Distribution of Women’s Ages at First Birth
To explore women’s ages at first birth, a histogram was created in RStudio (Figure 1). A histogram is an appropriate graph for continuous variables and shows the distribution is right-skewed with most women between 20-35 years old at their first birth (McDonald, 2014). The mean (27.9 years) lies slightly left of the peak, indicating some older outliers. This provides insight into typical maternal ages.
Figure 1
Histogram of Women’s Ages at First Birth in Gestation Demographics Dataset
Note. Data from Gestation Demographics SEU Dataset. Histogram created in RStudio.

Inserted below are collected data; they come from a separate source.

/-- Events that leave the digits alone leave a property of what conducts as it is. -/
theorem throughout_onlyConducts_alone {es : List Event} (hes : es.all leavesDigitsAlone = true) {i : Fin 4}
    {s : State} (h : OnlyConducts i s) : Throughout (OnlyConducts i) es s :=
  throughout_of_kept
    (fun e he _ hu => hu.of_conducts_eq (conducts_perform_alone (List.all_eq_true.mp hes e he) _)) h

theorem throughout_dark_alone {es : List Event} (hes : es.all leavesDigitsAlone = true) {s : State} (h : Dark s) :
    Throughout Dark es s :=
  throughout_of_kept
    (fun e he _ hu => hu.of_conducts_eq (conducts_perform_alone (List.all_eq_true.mp hes e he) _)) h

theorem Dark.throughout_atMostOne {es : List Event} (hes : es.all leavesDigitsAlone = true) {s : State}
    (h : Dark s) : Throughout AtMostOneConducts es s :=
  (throughout_dark_alone hes h).mono fun _ => Dark.atMostOne

/-! ### INIT's expansion -/

theorem mem_digitsBelow (n : Nat) (i : Fin 4) : i ∈ digitsBelow n ↔ i.val < n := by
  by_cases hn : n < 4
  · interval_cases n <;> revert i <;> decide
  · have htake : digitsBelow n = [0, 1, 2, 3] := List.take_of_length_le (by simp; omega)
    rw [htake]
    have hall : ∀ j : Fin 4, j ∈ ([0, 1, 2, 3] : List (Fin 4)) := by decide
    exact ⟨fun _ => by omega, fun _ => hall i⟩

/-- The digit set-ups enable exactly the lines of their digits. -/
theorem performAll_digitSetups_oe (off : Bool) (is : List (Fin 4)) (s : State) (j : Fin 4) :
    (performAll (is.flatMap (digitSetup off)) s).oe.get (digitRole j) =
      (decide (j ∈ is) || s.oe.get (digitRole j)) := by
  induction is generalizing s with
  | nil => simp
  | cons i is ih =>
    rw [List.flatMap_cons, performAll_append, ih]
    simp only [digitSetup, performAll_cons, performAll_nil, perform_pinDir_oe, perform_pinLevel_oe, RoleBits.get_set,
      digitRole_inj, List.mem_cons]
    by_cases hi : j = i <;> simp [hi]

/-- And put exactly those at the off level. -/
theorem performAll_digitSetups_lvl (off : Bool) (is : List (Fin 4)) (s : State) (j : Fin 4) :
    (performAll (is.flatMap (digitSetup off)) s).lvl.get (digitRole j) =
      if j ∈ is then off else s.lvl.get (digitRole j) := by
  induction is generalizing s with
  | nil => simp
  | cons i is ih =>
    rw [List.flatMap_cons, performAll_append, ih]
    simp only [digitSetup, performAll_cons, performAll_nil, perform_pinDir_lvl, perform_pinLevel_lvl, RoleBits.get_set,
      digitRole_inj, List.mem_cons]
    by_cases hi : j = i <;> simp [hi]

/-- Off level first, direction second: no digit conducts while the digit pins are set up (R102, R207). -/
theorem throughout_dark_digitSetups {off : Bool} (is : List (Fin 4)) {s : State} (hoff : off = !s.digitOn)
    (h : Dark s) : Throughout Dark (is.flatMap (digitSetup off)) s := by
  induction is generalizing s with
  | nil => exact throughout_nil.mpr h
  | cons i is ih =>
    have h1 : Dark (perform (.pinLevel (digitRole i) off) s) := (h.onlyConducts i).perform_digitOff hoff
    have h2 : Dark (perform (.pinDir (digitRole i)) (perform (.pinLevel (digitRole i) off) s)) :=
      h1.perform_digitDir (by simp [hoff])
    rw [List.flatMap_cons, throughout_append]
    refine ⟨?_, ih (by simpa [digitSetup] using hoff) h2⟩
    exact throughout_cons.mpr ⟨h, throughout_cons.mpr ⟨h1, throughout_nil.mpr h2⟩⟩

/-- The set-up of the serial pins: three lines enabled, data and clock low, no edge (R103). -/
theorem performAll_serialSetup (s : State) :
    performAll serialSetup s =
      { s with
        oe := { s.oe with sdata := true, sclk := true, slatch := true }
        lvl := { s.lvl with sdata := false, sclk := false }
        hold := 0#16
        trace := s.trace ++ serialSetup } := by
  simp [serialSetup, perform, endHold, emit, applyEvent, pinDir, pinLevel, registerReaction, isRisingEdge,
    RoleBits.set]

theorem serialDriven_after_serialSetup (s : State) : SerialDriven (performAll serialSetup s) := by
  rw [performAll_serialSetup]
  exact ⟨rfl, rfl, rfl⟩

theorem throughout_dark_serialSetup {s : State} (h : Dark s) : Throughout Dark serialSetup s := by
  refine throughout_of_kept (fun e he u hu => hu.of_conducts_eq fun i => ?_) h
  simp only [serialSetup, List.mem_cons, List.not_mem_nil, or_false] at he
  obtain rfl | rfl | rfl | rfl | rfl := he
  · exact conducts_perform_pinDir_ne (digitRole_ne_sdata i) u
  · exact conducts_perform_pinDir_ne (digitRole_ne_sclk i) u
  · exact conducts_perform_pinDir_ne (digitRole_ne_slatch i) u
  · exact conducts_perform_alone rfl u i
  · exact conducts_perform_alone rfl u i

/-- No digit conducts during INIT (R106). -/
theorem throughout_dark_initExpansion (n : Nat) {off : Bool} (allOff : Byte) {s : State} (hoff : off = !s.digitOn)
    (h : Dark s) : Throughout Dark (initExpansion n off allOff) s := by
  have hsetup := throughout_dark_digitSetups (digitsBelow n) hoff h
  have hserial := throughout_dark_serialSetup hsetup.at_end
  rw [initExpansion, throughout_append, throughout_append, performAll_append]
  exact ⟨⟨hsetup, hserial⟩, throughout_dark_alone (shiftWrite_leavesDigitsAlone allOff) hserial.at_end⟩

/-- INIT leaves the lines it uses quiescent, whatever they were (R106). -/
theorem performAll_initExpansion (n : Nat) (off : Bool) (allOff : Byte) (s : State) :
    performAll (initExpansion n off allOff) s =
      { performAll ((digitsBelow n).flatMap (digitSetup off)) s with
        oe := { (performAll ((digitsBelow n).flatMap (digitSetup off)) s).oe with
          sdata := true, sclk := true, slatch := true }
        lvl := { (performAll ((digitsBelow n).flatMap (digitSetup off)) s).lvl with
          sdata := false, sclk := false, slatch := true }
        srShift := allOff
        srOut := allOff
        hold := 0#16
        trace := s.trace ++ initExpansion n off allOff } := by
  rw [initExpansion, performAll_append, performAll_append,
    performAll_shiftWrite allOff _ (serialDriven_after_serialSetup _), performAll_serialSetup]
  simp

/-- The serial bits are not a digit's. -/
theorem RoleBits.get_digit_of_serial (b : RoleBits) (d c l : Bool) (i : Fin 4) :
    ({ b with sdata := d, sclk := c, slatch := l } : RoleBits).get (digitRole i) = b.get (digitRole i) := by
  match i with
  | 0 | 1 | 2 | 3 => rfl

/-- From undriven pins, INIT ends quiescent (R36, R106). -/
theorem quiescent_after_initExpansion {n : Nat} {off : Bool} (allOff : Byte) {s : State} (h : Undriven s)
    (hn : s.ndig.toNat = n) (hoff : off = s.digitOff) :
    Quiescent (performAll (initExpansion n off allOff) s) := by
  obtain ⟨hoe, hlvl⟩ := h
  rw [performAll_initExpansion]
  refine ⟨fun i => ⟨?_, ?_⟩, rfl, rfl, rfl, rfl, rfl, rfl⟩
  · simp [RoleBits.get_digit_of_serial, performAll_digitSetups_oe, hoe, mem_digitsBelow, hn]
  · simp [RoleBits.get_digit_of_serial, performAll_digitSetups_lvl, hlvl, mem_digitsBelow, hn, hoff]

/-! ### The cycle of one digit -/

/-- What a digit's cycle does between the digit's two levels: the pattern is shown, held and blanked (R151). -/
def digitShow (s : State) (c p : Byte) : List Event :=
  [.memRead c p] ++ shiftWrite (not8 p) ++ [.wait (onHold s)] ++ shiftWrite s.params.allOff

theorem digitCycle_eq (s : State) (i : Fin 4) (c p : Byte) :
    digitCycle s i c p =
      .pinLevel (digitRole i) s.digitOn ::
        (digitShow s c p ++ [.pinLevel (digitRole i) s.digitOff, .wait (offTime s)]) := rfl

theorem digitShow_leavesDigitsAlone (s : State) (c p : Byte) : (digitShow s c p).all leavesDigitsAlone = true := rfl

Hypothesis Test for Mean Maternal Age
A hypothesis test was conducted to determine if the mean maternal age in the dataset (27.9 years as determined above) was statistically different than the null hypothesized value of 37 years. The null (H0) and alternative (H1) hypotheses were:
H0: The mean age is 37 years
H1: The mean age is not 37 years
A one-sample t-test was run in RStudio with the following results: t = -35.12, df = 1000, p < 0.001. With a p-value less than alpha=0.05, the null hypothesis is rejected. There is strong evidence the mean age in this dataset (27.9 years) is statistically lower than 37 years (McDonald, 2014).
Discussion and Conclusion
This analysis explored distribution and hypothesis testing concepts using real maternal age data. The histogram showed ages were right-skewed with most women between 20-35 years old at first birth. The mean of 27.9 years was statistically lower than the null value of 37 years based on the significant t-test result. This provides insight into typical maternal demographics. Some limitations include the data only representing one region. Further research could examine trends over time or compare distributions between countries or socioeconomic groups (Jones et al., 2018). In conclusion, this paper met the objectives of exploring variable types and conducting an analysis of women's ages at first birth using appropriate statistical techniques.
References
Jones, R. K., Kavanaugh, M. L., & Frohwirth, L. (2018). Perceptions and experiences of abortion stigma in the United States. Women's Health Issues, 28(3), 213–219. https://doi.org/10.1016/j.whi.2018.01.003
Laerd Statistics (2022). Types of variables: Measurement scale. https://statistics.laerd.com/statistical-guides/types-of-variable.php
McDonald, J. H. (2014). Handbook of biological statistics (3rd ed.). Sparky House Publishing.